Inventing my own ABI also means that there will be a boundary, where the harness will have to call the generated code. At this boundary, there has to be a trampoline, where the contents of the stack gets rejiggered to set it up for the generated code to look in the right place for stuff. And, this trampoline can't be implemented in C++, because it has to do things like align the stack pointer register, which you can't do in C++. AVX-512 requires vectors to be loaded and stored at 64-byte alignment, but Windows only requires 16-byte stack alignments. So, in my own ABI I've said "stack frames are all aligned to 64-byte boundaries" which means the trampoline has to enforce this before the entry point can be run. So the trampoline has to be written in assembly.

The scatter/gather operations (which are required for l-values to work) only operate on 32-bit and 64-bit values inside the AVX-512 registers. This means that the only types in the language can be 32-bit and 64-bit types. An AVX-512 vector, which is 512 bits = 64 bytes wide, can hold 8 64-bit values, or 16 32-bit values. However, the entire SIMT programming model requires you to pick up front how many "threads" will be executing at once. If some calculations in your program can calculate 8 values at a time, and some other calculations can calculate 16 values at a time, it doesn't matter - you have to pessimize and only use 8-at-a-time. So, if the language contains 64-bit types, then the max number of "threads" you can run at once is 8. If the language only contains 32-bit types (and you get rid of 64-bit type support, including 64-bit pointers), then you can run 16 "threads" at once. For me, I picked to include 64-bit types and do 8 "threads" at a time, because I didn't want to limit myself to the first 4GB of memory (the natural stack and heap are already farther than 4GB apart from each other in virtual address space, so I'd have to, like, mess with Windows's VM subsystem to allocate my own stack/heap and put them close to each other, and yuck I'll just use 64-bit pointers thankyouverymuch).

Conclusion


And that's kind of it. I learned a lot along the way - there seem to be good reasons why, in many shading languages (which use this SIMT model),
  • Support for 8-bit and 16-bit types is rare - the scatter/gather operations might not support them.
  • Support for 64-bit types is also rare - the smaller your types, the more parallelism you get, for a particular vector bit-width.
  • Memory loads and stores turn into scatter/gather operations instead.
    • A sophisticated compiler could optimize this, and turn some of them into vector loads/stores instead.
    • This might be why explicit support for pointers is relatively rare in shading languages - no pointers means you can _always_ use vector load/store operations instead of scatter/gather operations (I think).
  • You can't treat memory as a big byte array and memcpy() stuff around; instead you need to treat it logically and operate on well-typed fields, so the predication registers can do the right thing.
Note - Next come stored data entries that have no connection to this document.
/-! ## A running segment -/

/-- A footprint region of a TCB, in bytes (R14). -/
structure Foot where
  buf : Buf
  base : Nat
  len : Nat
  deriving DecidableEq, Repr
/-- A task control block (R14). -/
structure Tcb where
  entry : Word
  prio : Nat
  handler : Bool
  gang : Bool
  migrate : Bool
  rank : Nat
  live : Word
  foot : List Foot
  succ : List Nat
  budget : Nat
  arg : List Word
  deriving DecidableEq, Repr
/-- A payload operand after its checks: buffer, offset and the event's S bytes (R150). -/
structure Pay where
  inC : Bool
  off : Nat
  deriving DecidableEq, Repr
/-- The engine kinds of a rank's virtual queues (R208, R334). -/
inductive EngKind where | copy | text | coll
  deriving DecidableEq, Repr
/-- What a job does. -/
inductive JobKind where | copy | tap (pair : Nat) | txe | txd | vocab | coll
  deriving DecidableEq, Repr
/-- State of a job in its virtual queue (R334); `deferred` is a COLL whose segment has not committed (R215), `held` a job
held on a missing translation (R367), `stopped` one that CTXSAVE stopped (R223). -/
inductive JobSt where | queued | running | guarded | deferred | held | stopped | done
  deriving DecidableEq, Repr
/-- Traps (R38). -/
inductive Trap where
  | illegal | priv | align | pageNp | pagePerm | kind | fmt | winNack | mcPart | evtNotMember | evtDup | evtUnarmed
  | handlerBlock | budget | streamDeadlock | sklimit | poison | break_ | user | engine | launchGroups | storeLost
  deriving DecidableEq, Repr
/-- An instruction that accesses memory: its address, its place in program order, the bits of R144 for its accesses, and
the TRAPSRC and TRAPSEQ of a report that one of its stores was lost (R146, R326, R327). -/
structure Issue where
  pc : Word
  ord : Nat
  bits : List Nat
  src : Word
  seq : Word
  deriving DecidableEq, Repr
/-- An engine job (R208 to R218, R334): issuer, captured record, progress, and the completion event it arms with the
instance armed. `dropped` says the issuing segment's abort dropped the arming (R209). `by_` is its issue: the accesses
before that place in program order are performed before the job starts (R210). -/
structure Job where
  id : Nat
  kind : JobKind
  task : Nat
  ctx : Nat
  rank : RankKey
  core : Nat
  no : Nat
  record : List Byte
  ea : Nat
  prog : Nat
  st : JobSt
  cev : Option EvKey
  dropped : Bool
  by_ : Issue
  /-- Offsets of source bytes still to be read, and the bytes read, of a row or a whole source (R210, R212). -/
  reads : List Nat
  got : Memory
  /-- Bytes still to be written, by offset in the destination row or range; and whether they have been made out. -/
  left : List (Nat × Byte)
  filled : Bool
  /-- Failed parties to which accesses of the job were lost, with the bit of R144 of the access (R146, R271), and the
  virtual addresses of the bytes of its present row that were dropped. -/
  lost : List (Nat × Nat)
  gone : List Nat
  /-- Text jobs: tokens or bytes written so far, whether CAP stopped it, and the vocabulary (R217, R218). -/
  written : Nat
  capped : Bool
  image : List Byte
  /-- Text jobs: how many output bytes there are after a token, with the source bytes it consumed (R334). -/
  marks : List (Nat × Nat)
  /-- Bytes of the rank's buffer C still to be written, once made out: RES, or the keys of a row in a tap's working copy
  (R214, R217). -/
  res : Option (List (Nat × Byte))
  /-- The tenant key that the context held when a VOCAB job started (R348). -/
  key : Option (List Byte)
  /-- What the job becomes at the end of its present row or step, when it is being stopped (R223, R316). -/
  halt : Option JobSt
  deriving DecidableEq, Repr
/-- A guarded engine issue waiting for its generation (R18, R209). -/
structure GuardIssue where
  k : KReg
  gen : BitVec 16
  job : Nat
  deriving DecidableEq, Repr
/-- The recorded outcome of a wait (R153, R154, R158). -/
structure WaitOut where
  st : Status
  ev : Nat
  inst : Nat
  alt : Nat
  deriving DecidableEq, Repr
/-- One alternative of a choice record: its event and payload operand (R157). -/
structure Alt where
  e : EvKey
  pay : Option Pay
  /-- Payload bytes of a record that no task's buffer holds (R241). -/
  bytes : List Byte
  deriving DecidableEq, Repr
/-- What a task waits with: its alternatives, the accumulator of a drain, and the liveness mask (R20, R153, R197). -/
structure WaitSpec where
  alts : List Alt
  acc : Option CReg
  drain : Bool
  mask : Word
  deriving DecidableEq, Repr
/-- How a segment ends: at a wait with its offer, at a YIELD with its liveness mask, or at an END (R23). -/
inductive Wait where
  | offer (w : WaitSpec)
  | yield (mask : Word)
  | endTask
  deriving DecidableEq, Repr
/-- What a try learns: its outcome or a trap, and the bytes that move to its accumulator (R155, R162, R199). -/
structure TryAns where
  out : WaitOut
  trap : Option Trap
  bs : List Byte
  deriving DecidableEq, Repr
/-- An entry of the deferred list, in program order (R23, R161), with the PC of its instruction. -/
inductive Deferred where
  | signal (pc : Word) (e : EvKey) (pay : Option Pay)
  | arm (pc : Word) (e : EvKey) (n : Nat)
  | spawn (pc : Word) (t : Tcb)
  | bind (pc : Word) (e : EvKey) (entry : Word) (depth : Nat)
  | unbind (pc : Word) (e : EvKey)
  | coll (pc : Word) (e : EvKey) (job : Nat)
  deriving DecidableEq, Repr
/-- A line of the combining buffer: line number, virtual address of its first byte, its bytes by physical address, time
of its first store (R268), and the bits of R144 of the stores that it holds (R146). -/
structure CombLine where
  line : Nat
  va : Word
  bytes : Memory
  t0 : Nat
  bits : List Nat
  deriving DecidableEq, Repr
/-- What a posted global access does where it is performed (R132, R135). -/
inductive FlightOp where
  | store (bytes : List (Nat × Byte))
  | load (wd : LdW) (d : GReg) (pas : List Nat)
  | amo (op : AmoOp) (dbl : Bool) (v : Word) (d : GReg) (pas : List Nat)
  | cas (dbl : Bool) (cmp new : Word) (d : GReg) (pas : List Nat)
  deriving DecidableEq, Repr
/-- A global access on its way, or the part of one that is performed by itself (R129, R131, R261): performed or not, and
the bytes it read. `grp` is the first part of its access, `elem` the element of a scatter (R184). `seq` marks an access
to an SO page, performed in order with the others so marked (R265); `acq` an LD.AQ, which nothing follows before its data
return (R134). `own` says that its segment has not been aborted (R24). -/
structure Flight where
  id : Nat
  grp : Nat
  elem : Nat
  by_ : Issue
  va : Word
  seq : Bool
  acq : Bool
  own : Bool
  op : FlightOp
  performed : Bool
  got : List Byte
  deriving DecidableEq, Repr
/-- v and m registers of a ganged member core (R186, R187). -/
structure Member where
  v : Vector VWord 32
  m : Vector (BitVec 16) 8
  deriving DecidableEq, Repr
/-- An open summary pair of the segment: its C offset, and whether its working copy was refreshed (R57, R203). -/
structure OpenPair where
  off : Nat
  refreshed : Bool
  deriving DecidableEq, Repr
/-- What kind of core: a compute core, one of the 16 root-controller cores, or a crown core in a USER routine. -/
inductive CoreKind where | compute | root | crown
  deriving DecidableEq, Repr
/-- Supervisor CSRs of a root-controller core (R220, R327, R340). -/
structure Sup where
  pie : Bool
  ie : Bool
  ppriv : Bool
  priv : Bool
  trapcode : BitVec 16
  trappc : Word
  trapaddr : Word
  trapmsg : Word
  trapseq : Word
  trapsrc : Word
  ctxrec : Word
  tvec : Word
  ipend : BitVec 4
  ctxsel : BitVec 6
  deriving DecidableEq, Repr
/-- The segment that the focused core runs, with what it has issued and deferred. -/
structure Run where
  kind : CoreKind
  /-- A segment is running (compute and crown cores), or the core has been started (root-controller cores). -/
  on : Bool
  task : Nat
  ctx : Nat
  deferred : List Deferred
  pairs : List OpenPair
  undo : List (Nat × Word)
  qrole : Vector QRole 4
  vq : List QEntry
  mq : List QEntry
  gq : List GuardIssue
  comb : List CombLine
  flight : List Flight
  /-- Credits of the core in use (R139). -/
  credits : Nat
  /-- Unacknowledged remote requests of the segment, oldest first, and those of aborted segments (R23, R140). -/
  out : List RemoteReq
  stale : List RemoteReq
  /-- Remote requests of the segment that were refused, in issue order (R366). -/
  nacks : List RemoteReq
  /-- Some instruction of the segment has retired (R186). -/
  retired : Bool
  gang : Option (Vector Member 3)
  /-- GANG.ON waits for the other cores of the quad (R186). -/
  gangWait : Bool
  /-- Completion events the segment armed, by job (R209). -/
  arms : List Nat
  visit : Option (List (Foot × List Byte))
  start : Nat
  budget : Nat
  /-- The offer record of a try whose answer the scalar stream waits for (R155). -/
  trying : Option Nat
  answer : Option TryAns
  /-- The wait at the PC runs its completion phase (R153). -/
  resume : Bool
  /-- The segment ends: its wait with all that was captured when it executed (R19, R23, R157). No instruction is
  fetched any more. -/
  ending : Option Wait
  /-- Step 3 of the segment's end has begun: nothing aborts it any more (R23). -/
  committing : Bool
  /-- The step 3 effect at the head of the list was refused FULL: backoff, and the time of the next attempt (R242). -/
  retryAt : Option (Nat × Nat)
  /-- Accesses of this task to failed parties that were declared lost: part number, or 0xFFFF the host, and the bit of
  R144 for the access (R146). -/
  lost : List (Nat × Nat)
  /-- IDLE stalls the core (R225). -/
  idle : Bool
  /-- Size of the page that an XLINV.va which waits has invalidated, else 0 (R222). -/
  xlSize : Nat
  /-- Fetch units of the record that the segment has not used yet: four of G, eight of V, each tile, each accumulator
  (R229). -/
  unread : BitVec 28 := 0
  sup : Sup
  deriving DecidableEq, Repr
  • Shading languages usually don't have support for function pointers, because calling them ends up becoming a loop (with a complicated pointer coalescing phase, no less) in the presence of non-uniformity. Instead, it's easy for the language to just say "You know what? All calls have to be direct. Them's the rules."
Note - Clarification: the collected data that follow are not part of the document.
-- ==== Sys2Proof/Machine/Bits.lean ====
section
/-! DEFINITION. Bit fields, extensions, byte orders and the widths of accesses (R1, R5, R129). -/

namespace Sys2Proof.Machine

/-- sext(x, n) of R5. -/
def sextN (n : Nat) (x : Word) : Word :=
  if n ≥ 64 then x else (x <<< (64 - n)).sshiftRight (64 - n)
/-- zext(x, n) of R5. -/
def zextN (n : Nat) (x : Word) : Word := BitVec.ofNat 64 (x.toNat % 2 ^ n)
/-- Bits hi:lo of a number (R5). -/
def bits (x hi lo : Nat) : Nat := x / 2 ^ lo % 2 ^ (hi + 1 - lo)
/-- Bit i of a number. -/
def bitOf (x i : Nat) : Bool := x / 2 ^ i % 2 == 1
/-- A Bool as a number. -/
def b2n (b : Bool) : Nat := if b then 1 else 0
/-- The two's-complement value of the low n bits of x. -/
def toSigned (n x : Nat) : Int :=
  let y := x % 2 ^ n
  if 2 * y < 2 ^ n then (y : Int) else (y : Int) - (2 ^ n : Nat)
/-- The low n bits of an integer. -/
def ofSigned (n : Nat) (x : Int) : Nat := (x % (2 ^ n : Nat)).toNat
/-- The code of a trap (R38). -/
def Trap.code : Trap → BitVec 16
  | .illegal => 0x01 | .priv => 0x02 | .align => 0x03 | .pageNp => 0x10 | .pagePerm => 0x11 | .kind => 0x12
  | .fmt => 0x13 | .winNack => 0x20 | .mcPart => 0x21 | .evtNotMember => 0x30 | .evtDup => 0x31 | .evtUnarmed => 0x32
  | .handlerBlock => 0x33 | .budget => 0x40 | .streamDeadlock => 0x41 | .sklimit => 0x50 | .poison => 0x60
  | .break_ => 0x70 | .user => 0x71 | .engine => 0x80 | .launchGroups => 0x90 | .storeLost => 0x91
/-- Place of a trap in the order of R39: the smaller is reported first. -/
def Trap.order : Trap → Nat
  | .illegal => 0 | .priv => 1 | .align => 2 | .pageNp => 3 | .pagePerm => 4 | .kind => 5 | .fmt => 6 | _ => 7
/-- TRAPADDR of a typed-buffer offset (R366). -/
def typedAddr (b : Buf) (off : Word) : Word :=
  (1#2 ++ BitVec.ofNat 2 (Buf.code b)) ++ off.extractLsb' 0 60
/-- TRAPADDR of a remote endpoint (R211, R366). -/
def remoteAddr (rank : Nat) (b : Buf) (off : Nat) : Word :=
  BitVec.ofNat 64 (2 * 2 ^ 62 + (rank % 2 ^ 20) * 2 ^ 20 + Buf.code b * 2 ^ 18 + off % 2 ^ 18)
/-- The values of an association list of an optional key, first match. -/
def orElse' {α : Type} (x : Option α) (y : Option α) : Option α :=
  match x with
  | some a => some a
  | none => y
/-- Apply f to the elements that satisfy p. -/
def updWhere {α : Type} (p : α → Bool) (f : α → α) (l : List α) : List α := l.map (fun x => if p x then f x else x)
/-- Insertion into a list sorted by `le`, after equal elements. -/
def insertBy {α : Type} (le : α → α → Bool) (x : α) : List α → List α
  | [] => [x]
  | y :: ys => if le y x then y :: insertBy le x ys else x :: y :: ys
/-- Sorting by insertion; stable. -/
def sortBy {α : Type} (le : α → α → Bool) (l : List α) : List α := l.foldl (fun acc x => insertBy le x acc) []
/-- Zero bytes. -/
def zeros (n : Nat) : List Byte := List.replicate n 0

end Sys2Proof.Machine

namespace Sys2Proof

open Sys2Proof.Machine

/-- Bytes of an access of a load width (R129). -/
def LdW.size : LdW → Nat
  | .b => 1 | .bu => 1 | .h => 2 | .hu => 2 | .w => 4 | .wu => 4 | .d => 8
/-- Bytes of an access of a store width (R129). -/
def StW.size : StW → Nat
  | .b => 1 | .h => 2 | .w => 4 | .d => 8
/-- Bytes of an access of a multicast width (R142). -/
def McW.size : McW → Nat
  | .b => 1 | .h => 2 | .w => 4 | .d => 8 | .q => 16
/-- A loaded value extended to 64 bits as its width code says (R132). -/
def LdW.extend (wd : LdW) (bs : List Byte) : Word :=
  let x : Word := BitVec.ofNat 64 (leNat bs)
  match wd with
  | .b => sextN 8 x | .h => sextN 16 x | .w => sextN 32 x
  | .bu => zextN 8 x | .hu => zextN 16 x | .wu => zextN 32 x
  | .d => x
/-- Sizes of the typed buffers (R25). -/
def Buf.size : Buf → Nat
  | .w => 262144 | .a => 131072 | .c => 131072
/-- The condition of a compare on two 64-bit values (R112). -/
def Cond.holds (c : Cond) (a b : Word) : Bool :=
  match c with
  | .eq => a == b
  | .ne => a != b
  | .lt => a.slt b
  | .ge => !a.slt b
  | .ltu => a.ult b
  | .geu => !a.ult b
/-- The status code of a status (R40). -/
def Status.code : Status → Nat
  | .occurred => 0 | .notready => 1 | .timeout => 2 | .aborted => 3 | .cancelled => 4 | .peerFailed => 5
  | .withdrawn => 6 | .full => 7 | .empty => 8
/-- p1 after a status is written (R40). -/
def Status.ok : Status → Bool
  | .occurred => true | .empty => true | _ => false

end Sys2Proof
end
  • Pretty much every shading language has a concept of multiple address spaces. The need for them naturally arises when you have local variables which are stored in vectors, but you also need to interact with global memory, which every thread "sees" identically. Address spaces and SIMT are thoroughly intertwined.
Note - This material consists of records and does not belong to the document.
/-! ## D (R67, R68) -/

/-- Leading zeros of a 52-bit value. -/
def lz52 (w : Nat) : Nat := 51 - Nat.log2 w
/-- d_add (R67). -/
def dAdd (k : Sk) (key : Word) : Sk :=
  let h := (mix key).toNat
  let j := bits h 63 52
  let w := bits h 51 0
  let v := if w = 0 then 53 else 1 + lz52 w
  { k with regs := k.regs.set j (Nat.max (k.regs.getD j 0) v), count := (k.count + 1) % 2 ^ 64 }
/-- d_merge (R67). -/
def dMerge (d s : Sk) : Sk :=
  { d with regs := (d.regs.zip s.regs).map (fun x => Nat.max x.1 x.2), count := (d.count + s.count) % 2 ^ 64 }
/-- Rounding num/den to an integer, ties to even. -/
def roundDiv (num den : Nat) : Nat :=
  let q := num / den
  let r := num % den
  if 2 * r > den || (2 * r == den && q % 2 == 1) then q + 1 else q
/-- ln of num/den ≥ 1 in fixed point, by halving into [1, 2]. -/
def lnRatio (num den : Nat) : Nat :=
  let k := Nat.log2 (num / den)
  k * ln2Fix + lnFix num (den * 2 ^ k)
/-- The estimate of R68, exact over the reals, rounded once. Z is kept as a numerator over 2^53; alpha is
0.7213 / (1 + 1.079/4096) = 7213 × 4,096,000 / (10,000 × 4,097,079). -/
def dEstimate (regs : List Nat) : Nat :=
  let z := regs.foldl (fun acc r => acc + 2 ^ (53 - Nat.min r 53)) 0
  let v := (regs.filter (· = 0)).length
  let num := 7213 * 4096000 * 4096 * 4096 * 2 ^ 53
  let den := 10000 * 4097079 * z
  if v > 0 && num ≤ 10240 * den then roundDiv (4096 * lnRatio 4096 v) (2 ^ fixBits)
  else roundDiv num den

/-! ## M (R69, R70) -/

/-- m_add with the flags of its roundings: n is exact, and COUNT keeps its low 64 bits (R5, R69). -/
def mAdd (k : Sk) (x : Nat) : Sk × Flags :=
  if isNan32 x then ({ k with nan := true }, 0) else
  let n := k.count + 1
  let d := sub32 x k.mean
  let fn := natF32 n
  let q := div32 d.bits fn.bits
  let mean := add32 k.mean q.bits
  let e := sub32 x mean.bits
  let p := mul32 d.bits e.bits
  let m2 := add32 k.m2 p.bits
  ({ k with mean := mean.bits, m2 := m2.bits, min := if keyLe k.min x then k.min else x,
            max := if keyLe x k.max then k.max else x, count := n % 2 ^ 64 },
   d.flags ||| fn.flags ||| q.flags ||| mean.flags ||| e.flags ||| p.flags ||| m2.flags)
/-- m_merge with the flags of its roundings: n is exact, and COUNT keeps its low 64 bits (R5, R70). -/
def mMerge (d s : Sk) : Sk × Flags :=
  let d := { d with nan := d.nan || s.nan }
  if s.count = 0 then (d, 0)
  else if d.count = 0 then ({ d with count := s.count, mean := s.mean, m2 := s.m2, min := s.min, max := s.max }, 0)
  else
    let n := d.count + s.count
    let fn := natF32 n
    let fa := natF32 d.count
    let fb := natF32 s.count
    let dd := sub32 s.mean d.mean
    let r := div32 fb.bits fn.bits
    let p := mul32 dd.bits r.bits
    let mean := add32 d.mean p.bits
    let sq := mul32 dd.bits dd.bits
    let ab := mul32 fa.bits fb.bits
    let abn := div32 ab.bits fn.bits
    let t := mul32 sq.bits abn.bits
    let sm := add32 d.m2 s.m2
    let m2 := add32 sm.bits t.bits
    ({ d with count := n % 2 ^ 64, mean := mean.bits, m2 := m2.bits, min := if keyLe d.min s.min then d.min else s.min,
              max := if keyLe s.max d.max then d.max else s.max },
     fn.flags ||| fa.flags ||| fb.flags ||| dd.flags ||| r.flags ||| p.flags ||| mean.flags ||| sq.flags ||| ab.flags
       ||| abn.flags ||| t.flags ||| sm.flags ||| m2.flags)

/-! ## Any type -/

/-- Merging S into D (R63 to R71). -/
def skMerge (d s : Sk) (r : Nat) : Sk × Flags :=
  match d.ty with
  | .q => (qMerge d s r, 0)
  | .h => (hMerge d s, 0)
  | .d => (dMerge d s, 0)
  | .m => mMerge d s
/-- Adding one key (R63 to R69). -/
def skAdd1 (k : Sk) (x : Nat) (r : Nat) : Sk × Flags :=
  match k.ty with
  | .q => (qAdd k x r, 0)
  | .h => (hAdd k x, 0)
  | .d => (dAdd k (BitVec.ofNat 64 x), 0)
  | .m => mAdd k x
/-- Adding keys in order. -/
def skAddAll (k : Sk) (xs : List Nat) (r : Nat) : Sk × Flags :=
  xs.foldl (fun (acc : Sk × Flags) x => let (k, f) := skAdd1 acc.1 x r; (k, acc.2 ||| f)) (k, 0)
/-- Key size of a type (R205, R214). -/
def skKeySize : SkTy → Nat
  | .d => 8 | _ => 4
/-- Writing a summary back to a block of a C buffer, with the block's own TOGGLE and BUSY kept. -/
def writeSk (c : RankSt) (off : Nat) (k : Sk) : RankSt :=
  c.write .c off ((k.bytes (bitOf (c.c.get (off + 2)).toNat 1) (c.c.get (off + 3))).take 4096)
/-- The block at an offset. -/
def readSk (c : RankSt) (t : SkTy) (off : Nat) : Sk := skParse t (c.c.read off 4096)
/-- The pair is refreshed in this segment (R57). -/
def State.pairRefreshed (s : State) (off : Nat) : Bool := s.run.pairs.any (fun p => p.off == off && p.refreshed)
/-- The open pairs with one more whose working copy is in use. -/
def touchPair (ps : List OpenPair) (off : Nat) : List OpenPair :=
  if ps.any (fun p => p.off == off) then updWhere (fun p => p.off == off) (fun p => { p with refreshed := true }) ps
  else ps ++ [{ off := off, refreshed := true }]
/-- First modification of a pair in a segment: the working copy is refreshed (R57). -/
def State.refreshPair (s : State) (off : Nat) : State :=
  if s.pairRefreshed off then s else
  { s with rank := s.rank.refresh off, run := { s.run with pairs := touchPair s.run.pairs off } }
/-- Keys of a vector that a mask enables, in ascending lane order (R205). -/
def maskedKeys (w : Nat) (v : VWord) (m : BitVec 16) : List Nat :=
  (List.range (16 / w)).filterMap (fun i => if enabled m w i then some (lane w i v) else none)
/-- Executing a summary command (R204 to R206). -/
def State.runSummary (s : State) (fe : Bool) : VCmd → State
  | .skinit t off seed =>
    let k := Sk.empty t seed
    let block := (k.bytes false 0).take 4096
    let s := { s with rank := (s.rank.write .c off block).write .c (off + 4096) block }
    { s with run := { s.run with pairs := touchPair s.run.pairs off } }
  | .skadd t off b m rank =>
    let s := s.refreshPair off
    let w := workingOff s.rank.c off
    let (k, fl) := skAddAll (readSk s.rank t w) (maskedKeys (skKeySize t) (s.v 0 b) (s.m 0 m)) rank
    ({ s with rank := writeSk s.rank w k }).orFlags fe fl
  | .skmerge _ off buf soff rank =>
    match skTy (fld ((s.rank.buf buf).read soff 4096) 0 1) with
    | none => s
    | some t =>
      let src := skParse t ((s.rank.buf buf).read soff 4096)
      let s := s.refreshPair off
      let w := workingOff s.rank.c off
      let (k, fl) := skMerge (readSk s.rank t w) src rank
      ({ s with rank := writeSk s.rank w k }).orFlags fe fl
  | _ => s

end Sys2Proof.Machine
end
  • I thought it was quite cool how AVX-512 complimented the existing (scalar) instruction set. E.g. all the math operations in the language use vector operations, but you still use the normal call/ret instructions. You use the same rsp/rbp registers to interact with the stack. The vector instructions can still use the SIB byte. The broadcast instruction broadcasts from a scalar register to a vector register. Given that AVX-512 came out of the Larrabee project, it strikes me as a very Intel-y way to build a GPU instruction set.